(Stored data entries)
^^^^^^^^

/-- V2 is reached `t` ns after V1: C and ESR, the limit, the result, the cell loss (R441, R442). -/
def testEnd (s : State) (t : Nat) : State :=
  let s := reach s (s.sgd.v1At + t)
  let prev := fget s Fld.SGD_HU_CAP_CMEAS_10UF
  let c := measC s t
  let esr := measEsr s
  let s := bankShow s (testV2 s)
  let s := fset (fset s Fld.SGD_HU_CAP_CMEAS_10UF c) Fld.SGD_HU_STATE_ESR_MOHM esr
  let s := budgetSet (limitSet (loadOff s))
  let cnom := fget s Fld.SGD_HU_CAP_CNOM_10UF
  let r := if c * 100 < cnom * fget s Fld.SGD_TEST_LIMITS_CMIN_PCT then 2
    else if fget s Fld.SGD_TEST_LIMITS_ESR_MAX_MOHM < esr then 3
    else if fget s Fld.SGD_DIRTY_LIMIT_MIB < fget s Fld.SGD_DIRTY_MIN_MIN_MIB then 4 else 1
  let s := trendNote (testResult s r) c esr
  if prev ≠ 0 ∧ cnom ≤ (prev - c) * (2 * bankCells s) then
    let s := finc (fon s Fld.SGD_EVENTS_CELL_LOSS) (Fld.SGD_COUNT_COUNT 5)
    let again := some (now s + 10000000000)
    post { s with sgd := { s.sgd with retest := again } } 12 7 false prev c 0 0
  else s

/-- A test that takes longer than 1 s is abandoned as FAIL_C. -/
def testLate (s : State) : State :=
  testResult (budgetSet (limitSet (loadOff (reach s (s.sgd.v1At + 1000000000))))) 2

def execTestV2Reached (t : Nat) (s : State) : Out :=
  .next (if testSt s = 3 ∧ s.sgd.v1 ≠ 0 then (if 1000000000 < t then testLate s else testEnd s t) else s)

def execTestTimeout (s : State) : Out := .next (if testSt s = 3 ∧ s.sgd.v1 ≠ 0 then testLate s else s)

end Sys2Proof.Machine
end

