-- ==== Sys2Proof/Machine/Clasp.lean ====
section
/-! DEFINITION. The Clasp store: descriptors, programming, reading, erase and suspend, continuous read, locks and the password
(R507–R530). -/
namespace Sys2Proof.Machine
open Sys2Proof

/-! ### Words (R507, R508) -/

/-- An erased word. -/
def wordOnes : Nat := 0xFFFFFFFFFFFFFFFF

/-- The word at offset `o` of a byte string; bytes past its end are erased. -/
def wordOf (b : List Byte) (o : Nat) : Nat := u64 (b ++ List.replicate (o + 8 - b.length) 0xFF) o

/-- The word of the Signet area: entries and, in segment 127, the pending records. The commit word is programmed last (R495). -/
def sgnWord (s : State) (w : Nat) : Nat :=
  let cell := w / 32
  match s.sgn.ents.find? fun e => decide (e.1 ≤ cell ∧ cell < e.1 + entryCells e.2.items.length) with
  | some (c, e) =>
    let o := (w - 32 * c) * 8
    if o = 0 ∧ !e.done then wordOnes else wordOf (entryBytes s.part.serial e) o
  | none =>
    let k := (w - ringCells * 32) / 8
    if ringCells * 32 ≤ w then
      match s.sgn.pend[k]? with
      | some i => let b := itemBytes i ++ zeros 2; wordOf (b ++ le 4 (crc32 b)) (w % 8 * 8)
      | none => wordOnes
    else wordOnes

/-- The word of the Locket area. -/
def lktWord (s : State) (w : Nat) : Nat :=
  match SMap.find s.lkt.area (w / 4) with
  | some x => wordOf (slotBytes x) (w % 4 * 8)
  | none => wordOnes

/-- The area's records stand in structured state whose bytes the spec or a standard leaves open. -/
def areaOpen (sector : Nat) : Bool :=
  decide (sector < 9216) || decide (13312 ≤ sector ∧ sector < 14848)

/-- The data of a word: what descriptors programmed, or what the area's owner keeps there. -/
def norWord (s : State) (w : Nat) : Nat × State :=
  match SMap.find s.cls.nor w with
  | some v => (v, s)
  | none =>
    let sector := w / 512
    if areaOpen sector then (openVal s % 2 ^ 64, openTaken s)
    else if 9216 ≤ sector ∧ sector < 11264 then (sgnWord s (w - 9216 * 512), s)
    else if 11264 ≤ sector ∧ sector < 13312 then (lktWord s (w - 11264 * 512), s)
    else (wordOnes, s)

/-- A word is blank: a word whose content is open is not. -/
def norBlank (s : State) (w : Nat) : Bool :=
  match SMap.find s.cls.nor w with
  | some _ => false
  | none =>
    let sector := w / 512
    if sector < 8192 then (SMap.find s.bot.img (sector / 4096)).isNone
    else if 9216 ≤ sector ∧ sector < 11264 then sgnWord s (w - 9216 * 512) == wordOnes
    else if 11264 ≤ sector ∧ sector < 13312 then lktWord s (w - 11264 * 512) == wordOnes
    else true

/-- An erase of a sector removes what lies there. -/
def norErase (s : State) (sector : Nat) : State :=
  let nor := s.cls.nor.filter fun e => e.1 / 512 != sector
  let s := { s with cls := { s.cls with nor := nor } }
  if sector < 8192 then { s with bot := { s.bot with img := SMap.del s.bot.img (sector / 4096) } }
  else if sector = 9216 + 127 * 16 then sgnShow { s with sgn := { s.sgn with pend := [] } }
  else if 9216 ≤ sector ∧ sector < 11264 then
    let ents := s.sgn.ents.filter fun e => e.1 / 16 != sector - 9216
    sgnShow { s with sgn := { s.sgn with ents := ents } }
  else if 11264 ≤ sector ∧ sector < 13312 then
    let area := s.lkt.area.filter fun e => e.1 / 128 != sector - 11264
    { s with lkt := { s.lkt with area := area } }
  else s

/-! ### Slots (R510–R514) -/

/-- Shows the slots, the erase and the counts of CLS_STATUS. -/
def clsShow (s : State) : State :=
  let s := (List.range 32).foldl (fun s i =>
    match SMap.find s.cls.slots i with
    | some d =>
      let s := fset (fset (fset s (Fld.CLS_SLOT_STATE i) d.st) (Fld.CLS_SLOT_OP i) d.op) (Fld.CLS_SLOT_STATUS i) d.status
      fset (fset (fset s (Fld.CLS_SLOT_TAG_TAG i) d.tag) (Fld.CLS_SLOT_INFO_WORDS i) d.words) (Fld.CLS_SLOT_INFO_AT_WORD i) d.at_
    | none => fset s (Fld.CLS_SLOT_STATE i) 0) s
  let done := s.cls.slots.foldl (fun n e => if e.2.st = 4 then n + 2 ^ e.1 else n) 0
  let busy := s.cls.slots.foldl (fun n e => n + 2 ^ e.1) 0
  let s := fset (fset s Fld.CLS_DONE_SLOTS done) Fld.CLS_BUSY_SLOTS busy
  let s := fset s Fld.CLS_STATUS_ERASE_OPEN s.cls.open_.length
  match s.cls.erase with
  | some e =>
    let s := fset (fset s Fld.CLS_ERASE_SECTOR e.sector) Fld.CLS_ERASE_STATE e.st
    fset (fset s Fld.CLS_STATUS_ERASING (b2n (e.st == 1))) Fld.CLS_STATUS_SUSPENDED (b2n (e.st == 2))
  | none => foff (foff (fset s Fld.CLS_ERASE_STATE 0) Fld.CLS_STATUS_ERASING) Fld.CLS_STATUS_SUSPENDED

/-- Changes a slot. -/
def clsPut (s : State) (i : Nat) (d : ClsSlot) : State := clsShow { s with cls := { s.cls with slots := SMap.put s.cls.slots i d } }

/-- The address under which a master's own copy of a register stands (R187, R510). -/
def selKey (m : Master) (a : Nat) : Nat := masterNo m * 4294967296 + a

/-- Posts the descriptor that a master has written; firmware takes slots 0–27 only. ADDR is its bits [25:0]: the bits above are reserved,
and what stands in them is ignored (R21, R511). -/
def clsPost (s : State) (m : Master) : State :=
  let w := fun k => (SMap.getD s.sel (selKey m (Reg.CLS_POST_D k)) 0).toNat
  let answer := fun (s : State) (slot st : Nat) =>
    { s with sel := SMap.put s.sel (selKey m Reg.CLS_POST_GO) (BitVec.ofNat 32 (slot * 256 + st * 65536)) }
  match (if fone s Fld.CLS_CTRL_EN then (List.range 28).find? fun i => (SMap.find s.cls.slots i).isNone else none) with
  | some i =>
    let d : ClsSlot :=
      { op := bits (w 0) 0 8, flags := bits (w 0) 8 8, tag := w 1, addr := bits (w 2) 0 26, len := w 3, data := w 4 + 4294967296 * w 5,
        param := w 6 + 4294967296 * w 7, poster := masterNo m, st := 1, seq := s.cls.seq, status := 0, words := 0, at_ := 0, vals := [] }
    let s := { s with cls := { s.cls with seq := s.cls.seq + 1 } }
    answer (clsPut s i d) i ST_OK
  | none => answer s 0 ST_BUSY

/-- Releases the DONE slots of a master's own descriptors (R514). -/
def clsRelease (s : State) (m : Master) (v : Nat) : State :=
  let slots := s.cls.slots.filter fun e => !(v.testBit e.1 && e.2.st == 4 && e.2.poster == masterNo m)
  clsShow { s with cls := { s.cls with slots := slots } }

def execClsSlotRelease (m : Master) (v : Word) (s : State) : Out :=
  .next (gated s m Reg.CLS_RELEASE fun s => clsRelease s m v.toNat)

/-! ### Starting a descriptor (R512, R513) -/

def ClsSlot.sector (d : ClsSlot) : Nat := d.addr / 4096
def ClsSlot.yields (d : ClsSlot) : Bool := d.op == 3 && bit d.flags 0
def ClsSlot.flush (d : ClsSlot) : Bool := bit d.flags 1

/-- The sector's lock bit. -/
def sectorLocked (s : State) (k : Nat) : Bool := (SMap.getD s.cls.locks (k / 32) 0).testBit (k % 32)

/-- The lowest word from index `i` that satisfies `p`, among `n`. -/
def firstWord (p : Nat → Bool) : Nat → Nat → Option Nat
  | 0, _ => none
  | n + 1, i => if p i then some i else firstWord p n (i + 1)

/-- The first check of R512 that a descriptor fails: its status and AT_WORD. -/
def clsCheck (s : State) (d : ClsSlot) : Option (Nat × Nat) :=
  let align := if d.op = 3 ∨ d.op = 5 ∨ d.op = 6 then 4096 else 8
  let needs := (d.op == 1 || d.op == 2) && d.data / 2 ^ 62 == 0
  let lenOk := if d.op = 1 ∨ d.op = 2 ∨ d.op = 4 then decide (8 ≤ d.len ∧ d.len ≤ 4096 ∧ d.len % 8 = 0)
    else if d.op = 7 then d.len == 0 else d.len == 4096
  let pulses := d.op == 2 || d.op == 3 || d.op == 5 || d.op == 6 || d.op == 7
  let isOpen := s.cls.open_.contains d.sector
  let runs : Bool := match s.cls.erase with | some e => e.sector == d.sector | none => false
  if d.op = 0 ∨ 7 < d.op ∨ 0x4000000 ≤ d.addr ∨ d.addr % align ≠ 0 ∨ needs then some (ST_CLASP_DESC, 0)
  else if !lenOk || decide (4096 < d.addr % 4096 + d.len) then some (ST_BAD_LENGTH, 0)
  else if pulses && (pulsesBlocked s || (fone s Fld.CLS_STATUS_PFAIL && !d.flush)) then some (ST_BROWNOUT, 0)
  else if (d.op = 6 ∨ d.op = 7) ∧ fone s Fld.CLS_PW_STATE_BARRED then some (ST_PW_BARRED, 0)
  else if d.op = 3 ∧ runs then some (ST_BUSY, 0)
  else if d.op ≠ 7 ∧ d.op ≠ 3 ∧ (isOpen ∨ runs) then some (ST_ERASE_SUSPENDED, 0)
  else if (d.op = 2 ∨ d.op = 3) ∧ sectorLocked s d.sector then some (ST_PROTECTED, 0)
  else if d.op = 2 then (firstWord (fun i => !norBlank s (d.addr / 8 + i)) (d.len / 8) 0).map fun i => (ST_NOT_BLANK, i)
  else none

^^^^^^^^

= About this exercise =
Work through the data line by line and state how many lines have the string "clsRelease"; add nothing else.

= Solution to this task =
2